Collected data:
▬▬▬▬▬▬
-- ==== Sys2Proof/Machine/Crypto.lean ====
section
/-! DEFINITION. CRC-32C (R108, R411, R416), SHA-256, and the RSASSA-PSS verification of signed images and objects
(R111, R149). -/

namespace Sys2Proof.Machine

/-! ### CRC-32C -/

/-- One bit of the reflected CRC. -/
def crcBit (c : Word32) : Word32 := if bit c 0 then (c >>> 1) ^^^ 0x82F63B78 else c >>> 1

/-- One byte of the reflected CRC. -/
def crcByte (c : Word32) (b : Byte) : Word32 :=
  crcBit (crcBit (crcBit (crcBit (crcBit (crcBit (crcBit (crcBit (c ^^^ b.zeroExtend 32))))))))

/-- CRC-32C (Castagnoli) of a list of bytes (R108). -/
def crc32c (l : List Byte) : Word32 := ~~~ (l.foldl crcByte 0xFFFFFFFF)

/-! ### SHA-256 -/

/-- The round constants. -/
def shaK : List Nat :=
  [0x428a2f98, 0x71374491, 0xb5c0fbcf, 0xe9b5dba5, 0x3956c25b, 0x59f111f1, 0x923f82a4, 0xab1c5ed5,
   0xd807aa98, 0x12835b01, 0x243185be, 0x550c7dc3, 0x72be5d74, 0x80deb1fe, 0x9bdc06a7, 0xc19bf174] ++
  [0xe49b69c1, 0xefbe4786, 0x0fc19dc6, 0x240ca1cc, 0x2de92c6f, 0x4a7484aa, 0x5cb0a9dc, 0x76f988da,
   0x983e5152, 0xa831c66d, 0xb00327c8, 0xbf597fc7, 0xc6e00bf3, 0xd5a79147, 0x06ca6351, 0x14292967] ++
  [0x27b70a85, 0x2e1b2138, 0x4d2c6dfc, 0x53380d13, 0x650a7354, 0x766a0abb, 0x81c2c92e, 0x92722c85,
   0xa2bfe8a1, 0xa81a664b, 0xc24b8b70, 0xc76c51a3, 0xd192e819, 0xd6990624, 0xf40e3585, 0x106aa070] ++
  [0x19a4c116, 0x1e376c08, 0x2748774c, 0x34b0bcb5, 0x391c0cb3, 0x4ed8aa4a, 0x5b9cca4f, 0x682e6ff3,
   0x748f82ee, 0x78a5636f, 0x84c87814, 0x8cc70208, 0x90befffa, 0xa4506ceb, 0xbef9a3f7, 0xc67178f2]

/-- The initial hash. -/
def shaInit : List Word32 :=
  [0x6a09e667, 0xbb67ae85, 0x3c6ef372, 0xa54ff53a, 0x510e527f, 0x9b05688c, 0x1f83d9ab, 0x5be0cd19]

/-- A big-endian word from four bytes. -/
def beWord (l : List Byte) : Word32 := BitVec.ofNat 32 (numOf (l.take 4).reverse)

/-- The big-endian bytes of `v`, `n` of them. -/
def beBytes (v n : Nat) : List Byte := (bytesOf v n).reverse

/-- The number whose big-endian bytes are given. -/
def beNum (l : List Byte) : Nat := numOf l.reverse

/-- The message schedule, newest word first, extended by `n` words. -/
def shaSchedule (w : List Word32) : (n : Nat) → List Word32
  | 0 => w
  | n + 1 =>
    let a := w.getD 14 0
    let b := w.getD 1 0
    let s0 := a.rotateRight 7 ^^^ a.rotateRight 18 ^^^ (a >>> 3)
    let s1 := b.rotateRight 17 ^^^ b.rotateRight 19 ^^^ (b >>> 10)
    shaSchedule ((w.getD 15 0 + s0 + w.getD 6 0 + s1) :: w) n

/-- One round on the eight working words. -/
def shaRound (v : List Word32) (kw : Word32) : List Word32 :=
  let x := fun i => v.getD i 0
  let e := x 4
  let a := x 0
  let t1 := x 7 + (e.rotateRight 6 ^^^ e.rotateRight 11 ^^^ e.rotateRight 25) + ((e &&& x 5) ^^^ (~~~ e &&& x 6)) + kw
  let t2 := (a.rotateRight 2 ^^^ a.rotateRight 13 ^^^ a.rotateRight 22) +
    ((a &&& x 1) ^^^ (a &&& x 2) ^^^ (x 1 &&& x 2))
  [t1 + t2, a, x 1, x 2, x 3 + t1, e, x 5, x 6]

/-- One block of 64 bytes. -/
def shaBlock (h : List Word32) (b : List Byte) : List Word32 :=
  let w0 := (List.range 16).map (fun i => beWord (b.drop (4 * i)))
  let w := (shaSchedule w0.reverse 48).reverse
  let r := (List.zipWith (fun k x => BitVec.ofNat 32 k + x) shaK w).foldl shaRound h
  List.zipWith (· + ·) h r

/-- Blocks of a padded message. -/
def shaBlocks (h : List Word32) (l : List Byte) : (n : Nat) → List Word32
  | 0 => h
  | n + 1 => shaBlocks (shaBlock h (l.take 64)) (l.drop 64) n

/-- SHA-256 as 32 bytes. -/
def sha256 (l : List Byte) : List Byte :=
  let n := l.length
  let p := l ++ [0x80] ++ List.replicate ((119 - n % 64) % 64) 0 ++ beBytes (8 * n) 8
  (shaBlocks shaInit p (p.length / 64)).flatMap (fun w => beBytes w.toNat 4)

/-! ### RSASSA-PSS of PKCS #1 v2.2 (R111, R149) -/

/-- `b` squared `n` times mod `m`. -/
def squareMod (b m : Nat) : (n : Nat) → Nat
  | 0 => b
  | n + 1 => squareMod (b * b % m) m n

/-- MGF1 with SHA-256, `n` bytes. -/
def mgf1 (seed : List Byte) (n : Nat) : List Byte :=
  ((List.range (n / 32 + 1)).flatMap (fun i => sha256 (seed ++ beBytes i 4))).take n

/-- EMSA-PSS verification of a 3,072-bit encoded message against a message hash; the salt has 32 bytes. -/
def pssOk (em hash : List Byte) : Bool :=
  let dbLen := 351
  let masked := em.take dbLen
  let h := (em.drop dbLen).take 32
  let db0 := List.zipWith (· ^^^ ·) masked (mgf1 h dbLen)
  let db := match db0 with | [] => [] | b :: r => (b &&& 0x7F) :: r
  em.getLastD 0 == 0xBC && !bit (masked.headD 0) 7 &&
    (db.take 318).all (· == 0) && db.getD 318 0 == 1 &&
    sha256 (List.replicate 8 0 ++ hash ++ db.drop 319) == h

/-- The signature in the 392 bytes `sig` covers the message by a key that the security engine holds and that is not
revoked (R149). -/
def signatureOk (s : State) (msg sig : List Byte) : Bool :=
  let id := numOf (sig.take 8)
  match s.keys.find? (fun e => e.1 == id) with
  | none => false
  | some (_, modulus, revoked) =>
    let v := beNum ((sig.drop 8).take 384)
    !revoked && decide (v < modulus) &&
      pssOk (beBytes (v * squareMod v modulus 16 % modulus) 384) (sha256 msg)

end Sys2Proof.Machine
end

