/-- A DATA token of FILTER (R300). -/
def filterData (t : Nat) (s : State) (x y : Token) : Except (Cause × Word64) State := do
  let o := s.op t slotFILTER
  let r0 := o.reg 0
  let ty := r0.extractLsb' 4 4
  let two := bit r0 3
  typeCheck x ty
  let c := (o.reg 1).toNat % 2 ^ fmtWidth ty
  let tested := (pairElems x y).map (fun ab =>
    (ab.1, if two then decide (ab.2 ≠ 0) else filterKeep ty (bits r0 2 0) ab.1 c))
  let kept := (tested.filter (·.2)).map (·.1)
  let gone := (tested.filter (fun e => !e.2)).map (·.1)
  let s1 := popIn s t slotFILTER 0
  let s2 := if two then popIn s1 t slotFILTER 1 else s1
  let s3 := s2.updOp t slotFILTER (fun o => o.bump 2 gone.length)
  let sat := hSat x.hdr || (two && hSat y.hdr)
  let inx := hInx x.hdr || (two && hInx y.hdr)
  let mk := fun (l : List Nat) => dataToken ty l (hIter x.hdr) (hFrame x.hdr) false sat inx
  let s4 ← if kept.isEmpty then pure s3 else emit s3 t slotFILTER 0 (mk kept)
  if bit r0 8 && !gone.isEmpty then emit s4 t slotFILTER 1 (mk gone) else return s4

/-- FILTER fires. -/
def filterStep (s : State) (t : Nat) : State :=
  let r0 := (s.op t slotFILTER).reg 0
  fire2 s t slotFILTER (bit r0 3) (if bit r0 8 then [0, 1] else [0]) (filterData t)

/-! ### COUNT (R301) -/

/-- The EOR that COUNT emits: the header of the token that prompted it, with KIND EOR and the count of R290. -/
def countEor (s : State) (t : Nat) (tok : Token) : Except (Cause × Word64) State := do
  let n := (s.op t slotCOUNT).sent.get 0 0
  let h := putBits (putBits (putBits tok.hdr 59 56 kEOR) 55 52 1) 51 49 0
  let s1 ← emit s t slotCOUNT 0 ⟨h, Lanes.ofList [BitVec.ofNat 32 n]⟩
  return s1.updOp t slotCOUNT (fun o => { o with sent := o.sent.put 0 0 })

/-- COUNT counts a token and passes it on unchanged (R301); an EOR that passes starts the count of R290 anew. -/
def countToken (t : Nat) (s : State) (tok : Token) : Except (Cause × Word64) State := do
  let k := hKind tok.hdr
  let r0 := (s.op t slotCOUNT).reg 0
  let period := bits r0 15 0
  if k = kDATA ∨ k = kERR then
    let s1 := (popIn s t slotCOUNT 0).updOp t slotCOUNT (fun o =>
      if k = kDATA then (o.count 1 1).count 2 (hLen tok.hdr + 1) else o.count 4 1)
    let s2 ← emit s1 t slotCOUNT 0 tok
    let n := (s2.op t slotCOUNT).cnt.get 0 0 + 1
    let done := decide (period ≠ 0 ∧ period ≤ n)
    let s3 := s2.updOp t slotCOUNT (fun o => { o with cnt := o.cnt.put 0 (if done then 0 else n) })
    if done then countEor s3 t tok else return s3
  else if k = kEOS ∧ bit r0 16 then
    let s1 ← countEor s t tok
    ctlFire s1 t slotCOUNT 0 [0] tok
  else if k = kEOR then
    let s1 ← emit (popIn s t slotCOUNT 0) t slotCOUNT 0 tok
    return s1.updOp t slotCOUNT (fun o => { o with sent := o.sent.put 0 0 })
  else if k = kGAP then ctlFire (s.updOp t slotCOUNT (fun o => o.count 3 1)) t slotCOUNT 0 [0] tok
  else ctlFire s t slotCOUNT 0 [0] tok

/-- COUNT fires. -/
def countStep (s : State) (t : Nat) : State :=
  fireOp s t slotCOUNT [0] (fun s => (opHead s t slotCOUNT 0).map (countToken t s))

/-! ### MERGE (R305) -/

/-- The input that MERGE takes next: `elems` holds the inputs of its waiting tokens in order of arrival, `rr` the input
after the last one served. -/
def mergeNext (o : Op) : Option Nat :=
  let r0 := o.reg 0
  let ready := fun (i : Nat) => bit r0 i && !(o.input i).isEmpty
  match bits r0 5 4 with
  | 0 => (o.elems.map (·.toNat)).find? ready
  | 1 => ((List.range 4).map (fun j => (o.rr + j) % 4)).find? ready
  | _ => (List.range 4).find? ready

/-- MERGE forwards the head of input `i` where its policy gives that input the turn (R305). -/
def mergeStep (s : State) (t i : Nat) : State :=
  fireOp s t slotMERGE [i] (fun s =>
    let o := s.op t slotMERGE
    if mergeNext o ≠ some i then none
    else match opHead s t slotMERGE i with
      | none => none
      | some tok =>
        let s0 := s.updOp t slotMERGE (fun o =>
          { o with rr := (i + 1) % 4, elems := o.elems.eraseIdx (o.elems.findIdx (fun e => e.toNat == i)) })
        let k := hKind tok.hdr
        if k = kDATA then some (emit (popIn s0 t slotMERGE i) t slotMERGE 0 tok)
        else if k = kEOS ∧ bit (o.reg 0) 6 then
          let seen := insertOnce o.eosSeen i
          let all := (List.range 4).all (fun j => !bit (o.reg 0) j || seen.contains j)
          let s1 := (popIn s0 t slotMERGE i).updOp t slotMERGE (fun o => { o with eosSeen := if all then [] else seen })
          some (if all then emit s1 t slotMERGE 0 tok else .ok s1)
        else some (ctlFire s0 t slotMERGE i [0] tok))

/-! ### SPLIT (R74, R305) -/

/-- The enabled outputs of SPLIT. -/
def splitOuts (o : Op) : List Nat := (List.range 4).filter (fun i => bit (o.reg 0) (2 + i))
▬▬▬▬▬▬
# TASK DESCRIPTION
The required output is the exact run of lines from the beginning of the records to the line with "bit of the reflected CRC. -/", that line included.

# ANSWER BELOW
-- ==== Sys2Proof/Machine/Crypto.lean ====
section
/-! DEFINITION. CRC-32C (R108, R411, R416), SHA-256, and the RSASSA-PSS verification of signed images and objects
(R111, R149). -/

namespace Sys2Proof.Machine

/-! ### CRC-32C -/

/-- One bit of the reflected CRC. -/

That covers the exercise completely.